▶ What you need to do: Print every record below exactly as it stands.

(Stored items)
/-! ### tick -/

@[simp] theorem State.tick_mem (s : State) : (s.tick).mem = s.mem := rfl
@[simp] theorem State.tick_x (s : State) : (s.tick).x = s.x := rfl
@[simp] theorem State.tick_I (s : State) : (s.tick).I = s.I := rfl
@[simp] theorem State.tick_pc (s : State) : (s.tick).pc = s.pc := rfl
@[simp] theorem State.tick_stack (s : State) : (s.tick).stack = s.stack := rfl
@[simp] theorem State.tick_SP (s : State) : (s.tick).SP = s.SP := rfl
@[simp] theorem State.tick_DT (s : State) : (s.tick).DT = countDown s.DT := rfl
@[simp] theorem State.tick_ST (s : State) : (s.tick).ST = countDown s.ST := rfl
@[simp] theorem State.tick_FB (s : State) : (s.tick).FB = s.FB := rfl
@[simp] theorem State.tick_redraw (s : State) : (s.tick).redraw = s.redraw := rfl
@[simp] theorem State.tick_fault (s : State) : (s.tick).fault = s.fault := rfl
@[simp] theorem State.tick_faultCause (s : State) : (s.tick).faultCause = s.faultCause := rfl
@[simp] theorem State.tick_faultPc (s : State) : (s.tick).faultPc = s.faultPc := rfl
@[simp] theorem State.tick_key (s : State) : (s.tick).key = s.key := rfl
@[simp] theorem State.tick_keyIn (s : State) : (s.tick).keyIn = s.keyIn := rfl
@[simp] theorem State.tick_rndIn (s : State) : (s.tick).rndIn = s.rndIn := rfl
@[simp] theorem State.tick_rndDraws (s : State) : (s.tick).rndDraws = s.rndDraws := rfl
@[simp] theorem State.tick_font (s : State) : (s.tick).font = s.font := rfl
@[simp] theorem State.tick_shiftSrc (s : State) : (s.tick).shiftSrc = s.shiftSrc := rfl
@[simp] theorem State.tick_result (s : State) : (s.tick).result = s.result := rfl
@[simp] theorem State.tick_beep (s : State) : (s.tick).beep = (s.beep || s.ST == 1) := rfl
@[simp] theorem State.tick_unknown (s : State) : (s.tick).unknown = s.unknown := rfl

/-! ### Ends of an instruction -/

@[simp] theorem State.finish_eq (s : State) : s.finish = .next { s with result := some .advanced } := rfl
@[simp] theorem State.wait_eq (s : State) : s.wait = .next { s with result := some .waiting } := rfl
@[simp] theorem State.raise_eq (s : State) (c : StackCondition) :
    s.raise c = .next { s with fault := true, faultCause := some c, faultPc := s.pc,
                               result := some .faulted } := rfl

end Sys2Proof.Machine
end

▶ Output of the task:
/-! ### tick -/

@[simp] theorem State.tick_mem (s : State) : (s.tick).mem = s.mem := rfl
@[simp] theorem State.tick_x (s : State) : (s.tick).x = s.x := rfl
@[simp] theorem State.tick_I (s : State) : (s.tick).I = s.I := rfl
@[simp] theorem State.tick_pc (s : State) : (s.tick).pc = s.pc := rfl
@[simp] theorem State.tick_stack (s : State) : (s.tick).stack = s.stack := rfl
@[simp] theorem State.tick_SP (s : State) : (s.tick).SP = s.SP := rfl
@[simp] theorem State.tick_DT (s : State) : (s.tick).DT = countDown s.DT := rfl
@[simp] theorem State.tick_ST (s : State) : (s.tick).ST = countDown s.ST := rfl
@[simp] theorem State.tick_FB (s : State) : (s.tick).FB = s.FB := rfl
@[simp] theorem State.tick_redraw (s : State) : (s.tick).redraw = s.redraw := rfl
@[simp] theorem State.tick_fault (s : State) : (s.tick).fault = s.fault := rfl
@[simp] theorem State.tick_faultCause (s : State) : (s.tick).faultCause = s.faultCause := rfl
@[simp] theorem State.tick_faultPc (s : State) : (s.tick).faultPc = s.faultPc := rfl
@[simp] theorem State.tick_key (s : State) : (s.tick).key = s.key := rfl
@[simp] theorem State.tick_keyIn (s : State) : (s.tick).keyIn = s.keyIn := rfl
@[simp] theorem State.tick_rndIn (s : State) : (s.tick).rndIn = s.rndIn := rfl
@[simp] theorem State.tick_rndDraws (s : State) : (s.tick).rndDraws = s.rndDraws := rfl
@[simp] theorem State.tick_font (s : State) : (s.tick).font = s.font := rfl
@[simp] theorem State.tick_shiftSrc (s : State) : (s.tick).shiftSrc = s.shiftSrc := rfl
@[simp] theorem State.tick_result (s : State) : (s.tick).result = s.result := rfl
@[simp] theorem State.tick_beep (s : State) : (s.tick).beep = (s.beep || s.ST == 1) := rfl
@[simp] theorem State.tick_unknown (s : State) : (s.tick).unknown = s.unknown := rfl

/-! ### Ends of an instruction -/

@[simp] theorem State.finish_eq (s : State) : s.finish = .next { s with result := some .advanced } := rfl
@[simp] theorem State.wait_eq (s : State) : s.wait = .next { s with result := some .waiting } := rfl
@[simp] theorem State.raise_eq (s : State) (c : StackCondition) :
    s.raise c = .next { s with fault := true, faultCause := some c, faultPc := s.pc,
                               result := some .faulted } := rfl

end Sys2Proof.Machine
end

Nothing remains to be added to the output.